/-- The write-back before a reset with retain (R67): the stacks that lose dirty lines. Whether a controller completes its
write-back is free (entry 4); without its reference clock none does (R525). -/
def writeBackAll (s : State) : Nat × State :=
  let (n, s) := takeFree s
  let lost : Nat := if s.rot.lostClks.contains .hbm then 0xFF
    else (allStacks.map (fun k => if s.hbmStacks[k].cache.any (fun l => decide (l.dirty ≠ 0)) && bitOf n k.val
      then 2 ^ k.val else 0)).sum
  (lost, allStacks.foldl (fun s k => if bitOf lost k.val then loseLines k s
    else s.hbmStacks[k].cache.foldl (fun s l => writeBackLine k l s) s) s)

/-- Operator keys kept across a reset: those of partitions that map 0x00 does not change (R485; entry 31). -/
def keysAfterReset (r : RotSt) : FMap (Option (List Byte)) :=
  let ps := affectedParts r.map 0
  r.opKeys.filter (fun e => !ps.any (fun p => decide (e.1 / 4 = p.val)))

/-- The secure SRAM survives, but for what a reset ends (R66, R473, R482, R486, R487, R500). -/
def rotAfterReset (retain : Bool) (r : RotSt) : RotSt :=
  { r with
    slots := Vector.replicate 3 [], waiting := 0, rsp := Vector.replicate 3 ⟨0, 0, false, []⟩, factory := false
    opKeys := keysAfterReset r, epochs := if retain then r.epochs else r.epochs.map (· + 1), map := 0, mapStaged := 0
    enc := 0, encStaged := 0, mapPending := false, partSet := false, affected := 0, zeroing := 0, applying := [], routesStaged := []
    routesSet := false, chipId := 0, imageStaged := false, chipStaged := 0 }

/-- The registers after a reset: MNT_GANG of a retired tile holds MODE 3, live and staged (R135). -/
def regsAfterReset (r : RotSt) : FMap DWord :=
  r.repairTiles.foldl (fun m t =>
    let a := pageBase (.tile t .mnt) 0 + Off.mntGang
    let z (k : Nat) : DWord := BitVec.ofNat 64 (regReset k)
    fset z (fset z m a 3) (a + 0x800) 3) []

/-- The state that a full reset leaves, before start-up goes on. -/
def resetState (cause : Nat) (retain : Bool) (lost : Nat) (s : State) : State :=
  { s with
    regs := regsAfterReset s.rot
    hdrs := if retain then (s.hdrs.filter (fun e => maskHas e.2.faultBits 3)).map
        (fun e => (e.1, { hdrReset with faultBits := 8 })) else []
    masters := s.masters.map (fun x => { x with holdAddr := none, holdHigh := 0 }), items := []
    tiles := Vector.ofFn (fun t : TileId => tileAfterReset s.rot t s.tiles[t]), quads := Vector.replicate 4 quadReset
    hbmStacks := Vector.ofFn (fun k : StackId => stackAfterReset retain s.rot k s.hbmStacks[k])
    evac := Vector.ofFn (fun q : QuadId => evacAfterReset retain s.rot q s.evac[q])
    portXlate := Vector.replicate 24 xlateReset, camXlate := Vector.replicate 2 xlateReset
    walkXlate := Vector.replicate 4 xlateReset, ports := Vector.replicate 24 gwpReset
    fabQs := Vector.replicate 24 dataEmpty, teleQs := Vector.replicate 4 dataEmpty, fabReqs := [], fabEpochs := []
    cams := Vector.replicate 2 camReset
    pwr := { s.pwr with
      quads := s.pwr.quads.map pwrAfterReset, histSys := [], temps := List.replicate 72 0, twarn := false
      meterLost := false, frac := [], next := [], ran := [] }
    mtr := { s.mtr with link := false, updating := false, window := [] }
    flt := { inflight := [], log := [], hold := Vector.replicate 3 none, q := spillEmpty, safe := false,
             resetNeeded := false, wedged := [], unrevoked := none, unrevokedCnt := 0,
             fatalRec := if retain then s.flt.fatalRec else none, armed := [], byTamper := false }
    rot := rotAfterReset retain s.rot
    waited := []
    dev := { State.reset.dev with
      slotB := s.dev.slotB, cause := cause, retained := retain, lost := BitVec.ofNat 8 lost, fromSafe := s.flt.safe
      tamper := s.flt.byTamper, resetLow := s.dev.resetLow, retain := retain, powered := s.dev.powered } }

/-- A clock that start-up needs is lost, or every quadrant has failed: it halts (R497, R525). A start-up that has halted stays as it
is. -/
def haltBoot (s : State) : State :=
  modDev (fun d => if d.halt then d else { d with phase := 15, halt := true, code := eInternal }) s

/-- A field-repair record that fails authentication is replaced by an empty one, with an entry in the audit log whose event code is not
stated. Whether the record in the boot flash passes is free (R518; entry 31). -/
def readRepair (s : State) : State :=
  let (n, s) := takeFree s
  if n % 2 = 0 then s
  else
    let s := modRot (fun r => { r with repairCols := [], repairTiles := [], repairChans := [] }) s
    let (d, s) := freeBytes 33 s
    auditAppend (d.headD 0).toNat 0 0 0 (d.drop 1) false { s with
      regs := regsAfterReset s.rot
      tiles := Vector.ofFn (fun t : TileId => tileAfterReset s.rot t s.tiles[t])
      hbmStacks := Vector.ofFn (fun k : StackId => stackAfterReset s.dev.retain s.rot k s.hbmStacks[k])
      evac := Vector.ofFn (fun q : QuadId => evacAfterReset s.dev.retain s.rot q s.evac[q]) }

/-- A firmware slot of the root of trust (false A, true B) holds an image that fails verification. -/
def slotFails (s : State) (b : Bool) : Bool := maskHas s.rot.badSlots (b2n b)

+-------+

YOUR TASK: Each line of the listing that includes the word "code" should be copied out.

ANSWER:
  modDev (fun d => if d.halt then d else { d with phase := 15, halt := true, code := eInternal }) s
/-- A field-repair record that fails authentication is replaced by an empty one, with an entry in the audit log whose event code is not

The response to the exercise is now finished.